People have been bugging me to write about Integrated Storage for some time, and with Bill Gates having just disclosed that failure to ship WinFS was his biggest product regret now seemed like a good time. In Part 1 I’ll give a little introduction and talk about scenarios and why you’d want an Integrated (also refered to as unified) Store. In a future part (or parts) I’ll talk more about Microsoft’s specific history trying to tackle this problem and what I think the future holds.
To position myself in all this, of the five attempts the Microsoft made at directly attacking this problem I had a hand in three of them as well as helping with a lot of the ancillary strategy. My last position before leaving Microsoft the first time was as the General Manager of what became known as WinFS, so I have a lot of insight into how it started but only limited second-hand knowledge about how it ended.

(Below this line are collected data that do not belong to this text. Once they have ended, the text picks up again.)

-- ==== Sys2Proof/Tests/Slice0.lean ====
section
/-! SUPPORT. The model's own tests. Small blocks built by helpers; worked examples of the spec; one ill-formed term for each check of
Instr.wellFormed; and, for each statement of Certificates/Slice0/Obligations.lean that has hypotheses, a theorem `witness_<statement>`:
each of its clauses is an existence claim of a state and operands that meet all hypotheses of one clause of the statement together. A clause
whose hypotheses ask a value that Config leaves open has a witness under that value. -/

namespace Sys2Proof.Tests

set_option Elab.async false

open Sys2Proof.Machine

/-- A credit of each class. -/
def crd : List Nat := [1, 1, 1, 1, 1, 1]

/-- A block in READY: entry 0 of the region table makes the first lines NORMAL under key slot 0, which is BYPASS, and B-port 0, whose
back-end is ready, serves them; C-ports 0 and 1 and D-port 0 hold credits. -/
def rdyC : Core := {
  st := { cur := .ready, prev := .waitBackend }
  regs := [(0x50000, 0x1000000), (0x80300, 0), (0x90300, 0)]
  rgn := [(0, { cur := { limit := 0xFFFF, attr := 1 }, stage := { limit := 0xFFFF, attr := 1 } })]
  cport := [(0, { credits := crd, inCrd := crd }), (1, { credits := crd, inCrd := crd })]
  dport := [(0, { credits := crd, inCrd := crd })]
  bport := [(0, { ready := true, scanning := false, credits := crd, inCrd := crd })]
  keys := [(0, .bypass)] }

/-- The same block with its processors up. -/
def rdy : State := { core := rdyC, ctl := { up := true } }

/-- A request of C-port 0 for line 0. -/
def hReq (o : Op) : Req := { op := o, src := 66, tag := 0, rid := 0, line := 0, be := beAll, data := 7 }

/-- A location that holds line 0. -/
def hLoc (u : Use) : Loc := { use := u, data := 5, mirrored := true }

/-- A request on its way to a home that holds line 0 in way 0. -/
def homeC (r : Req) (l : Loc) : Core := { rdyC with arr := { lc := [(0, l)] }, fab := { reqs := [r] } }

/-- A request for line 0 of a Ware window that has been written. -/
def wareC (r : Req) : Core := { rdyC with
  rgn := [(0, { cur := { limit := 0, attr := 3 } })], fab := { reqs := [r] }
  arr := { wcap := 1, ware := [(0, { data := 5, known := beAll })] } }

/-- A one-flit message of instance 1 for line 0, delivered to gateway 0. -/
def spanM (m : Msg) : SpanMsg := { src := 1, dst := 0, gw := 0, eseq := 0, msg := m, flits := [{ msg := m, tag := 5, rid := 81 }] }

/-- An access of D-port 0 to line 0. -/
def dAcc (o : Op) : Access := { req := { op := o, src := 82, tag := 0, rid := 64, line := 0, be := 1, data := 7 }, utag := 3, t0 := 0 }

/-- A buffered STORE to line 0. -/
def psb0 : Psb := { tag := 0, line := 0, be := 1, data := 7, poison := false }

/-- A transaction that has passed LOOKUP: RD_UNIQUE of line 0 by agent 4. -/
def trk0 : Trk := {
  slice := 0, phys := 0, idx := 0, pool := .general, req := { hReq .rdUnique with src := 67, rid := 4 }, st := .gather, passed := true }

/-- A BE_READ of line 0 that is out. -/
def read0 : Read := {
  sn := 0, tag := 0, port := 0, slice := 0, phys := 0, trk := 0, line := 0, pref := false, way := some 0, st := .out }

/-- A bundle of line 0 that is out. -/
def bun0 : Bundle := {
  id := 0, port := 0, slice := 0, cls := 1, urgent := false, lines := [{ line := 0, data := 5, poison := false }], tag := some 0x800
  st := .sent, meters := [0] }

/-- A good BE_HEALTH report. -/
def healthLine : Line :=
  let l := 2 ^ 32
  BitVec.ofNat 512 (l + 2 ^ 480 * crc32 l 480)

/-- A proxy entry of line 0 that lists agent 0. -/
def pfWord : SfWord := sfMk (pMk true 0 [0])

/-- A one-flit management packet of an instance: its type and its body. -/
def mgtM (ptype src : Nat) (body : List Nat) : SpanMsg := {
  src := src, dst := 0, gw := 0, eseq := 0, msg := .mgtPkt
  flits := [{ msg := .mgtPkt, dv := true, be := beAll
              data := BitVec.ofNat 512 (leVal ((([ptype, src, 0, 0, 0, 0, 0, 0] ++ body).map (BitVec.ofNat 8)))) }] }

/-- A record of generation 1. -/
def rec0 (seq : Nat) : Record := {
  close := false, seq := seq, gen := 1, uid := 0, persMap := 0, holdupMap := 0, lostMap := 0, cause := 1, written := 0
  incomplete := 0, pinnedLost := 0, spanLost := 0, ticks := 0, regions := [] }

/-- A command that CP has taken from the packet at byte 0x40 of packet RAM through mailbox 7. -/
def cmd0 (op phase : Nat) (params : List Byte) : Cmd := {
  op := op, origin := .box 7 0x40, params := params, t0 := 0, limit := 100, phase := phase }

/-- The block with that command under way. -/
def runS (c : Core) (x : Cmd) : State := { core := c, ctl := { up := true, run := [x] }, sag := { lpRun := true } }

I’ve noticed that a lot of people on the periphery have made comments that they never understood what WinFS or, more broadly Integrated/Unified Storage, was about. The common thread being that anyone listening to a description came away with the impression that it was about “search”. Now maybe that is to be expected given the simplest scenarios that people presented. In fact, maybe Bill was most responsible for this.
When trying to express his frustration over the multiple stores situation at Microsoft Bill would use an example of “I know I saw a spreadsheet a couple of weeks ago; when I want to find it again do I look in my file system or do I look in my email?”. Bill was trying to make multiple points with this simple example, but the primary one was not that there should be a way to search across disparate stores. His primary frustration was that spreadsheets were stored in many different places each with their own semantics, APIs, “contracts”, management tools, and user experiences. If you can’t solve the simple problem that Bill expressed of knowing where to look, then how can you hope to solve the problems involved in complex collaborative information worker scenarios or interoperable multi-data type enterprise applications?

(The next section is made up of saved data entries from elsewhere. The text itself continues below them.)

/-- A switch wait that runs out in OPENING ends the step NO_RESPONSE, and the hunt NOT_FOUND after the last step,
else the next step sends its OPEN; in RESTORING it ends the hunt ABORTED with cause RESTORE_FAILED and the station
left open and unsettled (R144, R145, R147, R149). -/
def Obligations.SwitchWaitRunsOut : Prop :=
  ∀ (s : State) (plan : List HuntStep) (w : MsTimer),
    s.hunt.switchTimer = some w → w.remaining = 0 → s.hunt.plan = some plan →
    (s.hunt.state = .opening → plan.drop s.hunt.step = [] →
      ∃ t l x, exec .switchWaitExpiry s = .next t ∧ t.hunt.state = .idle ∧ t.hunt.last = some l ∧
        l.outcome = .notFound ∧ l.cause = none ∧ l.unsettled = some (currentStep s).station ∧
        t.hunt.results = s.hunt.results ++ [x] ∧ x.result = .noResponse ∧ x.number = s.hunt.step ∧
        t.mon.recs.huntActive.active = false ∧ SameClock s t ∧ SameSettings s t ∧ t.adm = s.adm) ∧
    (∀ (st : HuntStep) (more : List HuntStep),
      s.hunt.state = .opening → plan.drop s.hunt.step = st :: more → stationAnswers s st.station = true →
      s.hunt.outstanding = none → keptFree s.pilot.queue .hunt = true →
      ∃ t x, exec .switchWaitExpiry s = .next t ∧ t.hunt.state = .opening ∧ t.hunt.step = s.hunt.step + 1 ∧
        t.hunt.phase = some .sent ∧ t.hunt.results = s.hunt.results ++ [x] ∧ x.result = .noResponse ∧
        t.pilot.queue = s.pilot.queue ++ [huntEntry .openSwitch st.station] ∧ SameClock s t ∧
        SameSettings s t ∧ t.prot = s.prot ∧ t.brk = s.brk ∧ t.seq = s.seq ∧ t.mon = s.mon ∧ t.adm = s.adm) ∧
    (s.hunt.state = .restoring →
      ∃ t l x, exec .switchWaitExpiry s = .next t ∧ t.hunt.state = .idle ∧ t.hunt.last = some l ∧
        l.outcome = .aborted ∧ l.cause = some (.abort .restoreFailed) ∧ l.leftOpen = s.hunt.openStation ∧
        l.unsettled = some (currentStep s).station ∧ t.hunt.results = s.hunt.results ++ [x] ∧
        x.result = .restoreFailed ∧ t.mon.recs.huntActive.active = false ∧ SameClock s t ∧ SameSettings s t ∧
        t.adm = s.adm)

/-- The dwell's judgement: off CLOSED the hunt ends BREAKER_NOT_CLOSED; with a record made since the opening and a
hunt clear multiple below 256 it ends FOUND with the station left open; otherwise a CLOSE is sent and the hunt is in
RESTORING (R146, R147, R149; that the time fields of a record not used stay absent is log entry 12). -/
def Obligations.DwellIsJudged : Prop :=
  ∀ (s : State) (w : MsTimer), s.hunt.dwellTimer = some w → w.remaining = 0 → s.hunt.state = .dwell →
    (s.brk.accepted ≠ .closed →
      ∃ t l x, exec .dwellExpiry s = .next t ∧ t.hunt.state = .idle ∧ t.hunt.last = some l ∧
        l.outcome = .aborted ∧ l.cause = some (.abort .breakerNotClosed) ∧ l.leftOpen = s.hunt.openStation ∧
        t.hunt.results = s.hunt.results ++ [x] ∧ x.result = .interrupted ∧
        t.mon.recs.huntActive.active = false ∧ SameClock s t ∧ SameSettings s t ∧ t.adm = s.adm) ∧
    (∀ q, s.brk.accepted = .closed → s.meas.latest.present = true →
      elapsed s.time s.meas.latest.time ≤ (currentStep s).dwell → s.meas.latest.q.huntClear = some q → q < 256 →
      ∃ t l x, exec .dwellExpiry s = .next t ∧ t.hunt.state = .idle ∧ t.hunt.last = some l ∧
        l.outcome = .found ∧ l.leftOpen = s.hunt.openStation ∧ l.unsettled = none ∧
        t.hunt.results = s.hunt.results ++ [x] ∧ x.result = .cleared ∧ x.judgedQ = some q ∧
        x.pointTime = some s.meas.latest.time ∧ t.mon.recs.huntActive.active = false ∧ SameClock s t ∧
        SameSettings s t ∧ t.adm = s.adm) ∧
    (s.brk.accepted = .closed → s.hunt.outstanding = none → keptFree s.pilot.queue .hunt = true →
      (s.meas.latest.present = false ∨ (currentStep s).dwell < elapsed s.time s.meas.latest.time ∨
        s.meas.latest.q.huntClear = none ∨ ∃ q, s.meas.latest.q.huntClear = some q ∧ 256 ≤ q) →
      ∃ t, exec .dwellExpiry s = .next t ∧ t.hunt.state = .restoring ∧ t.hunt.phase = some .sent ∧
        t.hunt.dwellTimer = none ∧ t.hunt.results = s.hunt.results ∧ t.hunt.openStation = s.hunt.openStation ∧
        t.pilot.queue = s.pilot.queue ++ [huntEntry .closeSwitch (currentStep s).station] ∧
        t.pilot.stations = s.pilot.stations ∧ SameClock s t ∧ SameSettings s t ∧ t.prot = s.prot ∧
        t.brk = s.brk ∧ t.seq = s.seq ∧ t.mon = s.mon ∧ t.adm = s.adm ∧ t.host = s.host)

/-! ## Start admission -/

/-- A whole-second boundary that admits no drive counts the second that ends, restores each LOWERED drive whose
requirement the counter has reached, and changes nothing else (R161, R162).

The drive a boundary admits is the pending one of the smallest requirement within the counter, and of the lowest
number among equals, and only with every standing requirement met (R162).

The boundary that admits a drive opens its window: the drive leaves the start queue, its request is WINDOW, the
quiet counter is 0, a GRANT of a station drive joins the down queue, and a START report GRANTED with the drive's
fields after the event is all that the boundary reports (R122, R161, R162, R163, R166).

The mark of a boundary that is due is the model's choice (log entry 1). -/
def Obligations.BoundaryCountsAndAdmits : Prop :=
  (∀ (s : State) (n : Nat),
    s.due.second = true → admittedDrive (afterRestoration (s.setDue { s.due with second := false })) = none →
    n = (match s.adm.second with
      | .quiet => min 255 (s.adm.quiet + 1)
      | .spoiled => s.adm.quiet
      | .empty => 0) →
    exec .wholeSecondBoundary s =
      .next
        { s with
          due := { s.due with second := false }
          adm :=
            { s.adm with
              quiet := n
              second := .empty
              drives :=
                if usable s.store.images.drives = true then
                  s.adm.drives.map fun d =>
                    if d.level = .lowered ∧ requirement s.plant d ≤ n then { d with level := .normal } else d
                else s.adm.drives } }) ∧
  (∀ (s : State) (d : Drive), admittedDrive s = some d →
    d ∈ s.adm.drives ∧ d.isPending = true ∧ requirement s.plant d ≤ s.adm.quiet ∧
    (∀ e ∈ s.adm.drives, e.isPending = true → requirement s.plant e ≤ s.adm.quiet →
      requirement s.plant d < requirement s.plant e ∨
      requirement s.plant d = requirement s.plant e ∧ d.drive ≤ e.drive) ∧
    usable s.store.images.drives = true ∧ s.adm.window = none ∧ s.mon.startBar = false ∧
    s.hunt.state = .idle ∧ s.settings.startsAllowed = true ∧ s.seq.state = .ready ∧ s.brk.accepted = .closed) ∧
  (∀ (s : State) (d : Drive),
    s.due.second = true →
    admittedDrive (afterRestoration (s.setDue { s.due with second := false })) = some d →
    s.adm.outstanding = none → keptFree s.pilot.queue .admission = true →
    ∃ t w, exec .wholeSecondBoundary s = .next t ∧ t.adm.window = some w ∧ w.drive = d.drive ∧
      w.station = d.station ∧ w.opened = s.time ∧ w.loaded = d.windowLength ∧ w.remaining = d.windowLength ∧
      t.adm.quiet = 0 ∧ t.adm.second = .empty ∧ d.drive ∉ t.adm.queue ∧
      (∀ n, n ≠ d.drive → (n ∈ t.adm.queue ↔ n ∈ s.adm.queue)) ∧
      (∀ x ∈ t.adm.drives, x.drive = d.drive → x.request = .window) ∧
      (d.station = 0 → w.grant = .hostDrive ∧ t.adm.outstanding = none ∧ t.pilot = s.pilot) ∧
      (d.station ≠ 0 →
        w.grant = .waiting ∧
        t.adm.outstanding =
          some { kind := .grant, drive := d.drive, station := d.station, inFlight := false, stale := false } ∧
        t.pilot =
          { s.pilot with
            queue :=
              s.pilot.queue ++ [{ msg := grantMessage d.station d.drive d.windowLength, kept := true }] }) ∧
      t.host =
        (addReport
          (.start
            { time := s.time, drive := d.drive, event := .granted, cause := none, source := none,
              level := (findDrive t d.drive).map fun x => x.level, request := some .window,
              requirement := (findDrive t d.drive).map (requirement s.plant), quiet := 0,
              window := some (d.windowLength, 0) }) s).host ∧
      t.time = s.time ∧ t.port = s.port ∧ t.meas = s.meas ∧ t.prot = s.prot ∧ SameSettings s t ∧ t.brk = s.brk ∧
      t.seq = s.seq ∧ t.mon = s.mon ∧ t.hunt = s.hunt ∧ SameLine s t)

/-- A delivered START_REQUEST of a drive's own station makes its request PENDING with its deadline, at the end of
the start queue; a request that is not NONE is left as it is (R127, R157).

The mark of a message that has ended whole, and idle looks 0 at the end of the holding, are the model's choices (log
entries 6, 45). -/
def Obligations.StartRequestBecomesPending : Prop :=
  ∀ (s : State) (a : Nat) (c : Word16) (d : Drive),
    dueMessage s = some (.startRequest, a, c) → usable s.store.images.drives = true →
    findDrive s (driveOfCell c) = some d → d.station = a → d.station ≠ 0 →
    ∃ t, exec .startRequest s = .next t ∧
      (d.request = .none →
        t.adm.queue = s.adm.queue ++ [driveOfCell c] ∧
        findDrive t (driveOfCell c) =
          some { d with request := .pending s.time (s.time + BitVec.ofNat 32 (d.lifetime * 1000)) }) ∧
      (d.request ≠ .none → t.adm = s.adm) ∧
      (∀ n, n ≠ driveOfCell c → findDrive t n = findDrive s n) ∧
      t.adm.window = s.adm.window ∧ t.adm.quiet = s.adm.quiet ∧ t.adm.outstanding = s.adm.outstanding ∧
      t.pilot.up = endHolding (usable s.store.images.stations) s.pilot.up ∧ SameClock s t ∧ SameSettings s t ∧
      t.prot = s.prot ∧ SameLine s t

/-- START_DONE and START_ABANDON from the window's station for its drive end the window, and the drive's level is
LOWERED; from another source START_DONE has no effect on the unit (R127, R159, R165).

The mark of a message that has ended whole, and idle looks 0 at the end of the holding, are the model's choices (log
entries 6, 45). -/
def Obligations.StationEndsTheWindow : Prop :=
  ∀ (s : State) (a : Nat) (c : Word16) (w : StartWindow),
    s.adm.window = some w →
    (dueMessage s = some (.startDone, a, c) →
      ∃ t, exec .startDone s = .next t ∧
        (w.station = a → w.drive = driveOfCell c →
          t.adm.window = none ∧
          ∀ d, findDrive s w.drive = some d →
            findDrive t w.drive = some { d with request := .none, level := .lowered }) ∧
        (w.station ≠ a ∨ w.drive ≠ driveOfCell c → t.adm = s.adm) ∧
        (∀ n, n ≠ w.drive → findDrive t n = findDrive s n) ∧
        t.pilot.up = endHolding (usable s.store.images.stations) s.pilot.up ∧ SameClock s t ∧
        SameSettings s t ∧ t.prot = s.prot ∧ SameLine s t) ∧
    (dueMessage s = some (.startAbandon, a, c) → w.station = a → w.drive = driveOfCell c →
      ∃ t, exec .startAbandon s = .next t ∧ t.adm.window = none ∧
        (∀ d, findDrive s w.drive = some d →
          findDrive t w.drive = some { d with request := .none, level := .lowered }) ∧
        (∀ n, n ≠ w.drive → findDrive t n = findDrive s n) ∧
        t.pilot.up = endHolding (usable s.store.images.stations) s.pilot.up ∧ SameClock s t ∧
        SameSettings s t ∧ t.prot = s.prot ∧ SameLine s t)

/-- A start window that runs out ends with its drive's request NONE and level LOWERED; a station that has its GRANT
is sent a RELEASE, and a host drive nothing (R122, R164, R165).

A pending request whose lifetime has passed since its arrival leaves the start queue with request NONE and START
EXPIRED, and nothing else changes (R159).

That a station whose GRANT was never in flight is sent no RELEASE is the model's choice (log entry 24). -/
def Obligations.WindowAndLifetimeExpire : Prop :=
  (∀ (s : State) (w : StartWindow), s.adm.window = some w → w.remaining = 0 →
    ∃ t, exec .startWindowExpiry s = .next t ∧ t.adm.window = none ∧ t.adm.quiet = s.adm.quiet ∧
      t.adm.queue = s.adm.queue ∧
      t.adm.drives =
        s.adm.drives.map (fun d =>
          if d.drive = w.drive then { d with request := .none, level := .lowered } else d) ∧
      (w.grant = .hostDrive → t.adm.outstanding = s.adm.outstanding) ∧
      (w.grant = .delivered → s.adm.outstanding = none → keptFree s.pilot.queue .admission = true →
        s.hunt.state ≠ .deferred →
        t.adm.outstanding =
          some { kind := .release, drive := w.drive, station := w.station, inFlight := false, stale := false } ∧
        t.pilot =
          { s.pilot with
            queue := s.pilot.queue ++ [{ msg := releaseMessage w.station w.drive, kept := true }] }) ∧
      SameClock s t ∧ SameSettings s t ∧ t.prot = s.prot ∧ SameLine s t) ∧
  (∀ (s : State) (d : Drive) (arrival deadline : Time),
    findDrive s d.drive = some d → d.request = .pending arrival deadline →
    (elapsed deadline arrival ≤ elapsed s.time arrival →
      ∃ h, exec (.requestLifetimeExpiry d.drive) s =
        .next
          { s with
            adm :=
              { s.adm with
                drives :=
                  s.adm.drives.map fun x => if x.drive = d.drive then { x with request := .none } else x
                queue := s.adm.queue.filter fun n => n != d.drive }
            host := h } ∧
        ∃ r, r.drive = d.drive ∧ r.event = .expired ∧ r.time = s.time ∧ r.request = some .none ∧
          h = (addReport (.start r) s).host) ∧
    (elapsed s.time arrival < elapsed deadline arrival → exec (.requestLifetimeExpiry d.drive) s = .next s))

So making it easier to find information was a critical goal of any of the integrated storage efforts. By the way, this should be no surprise as the Integrated Storage efforts grew out of the vision for “Information At Your Fingertips”. Nor should it be a surprise that Bill was focused very much on end-user scenarios given the IAYF vision and Microsoft’s background. At the time of the first integrated storage effort, Cairo’s Object File System (OFS), Microsoft had no presence in the enterprise server or apps space. So many scenarios that drove integrated storage were end-user scenarios. Often those were Information Worker scenarios, but sometimes they were Consumer scenarios.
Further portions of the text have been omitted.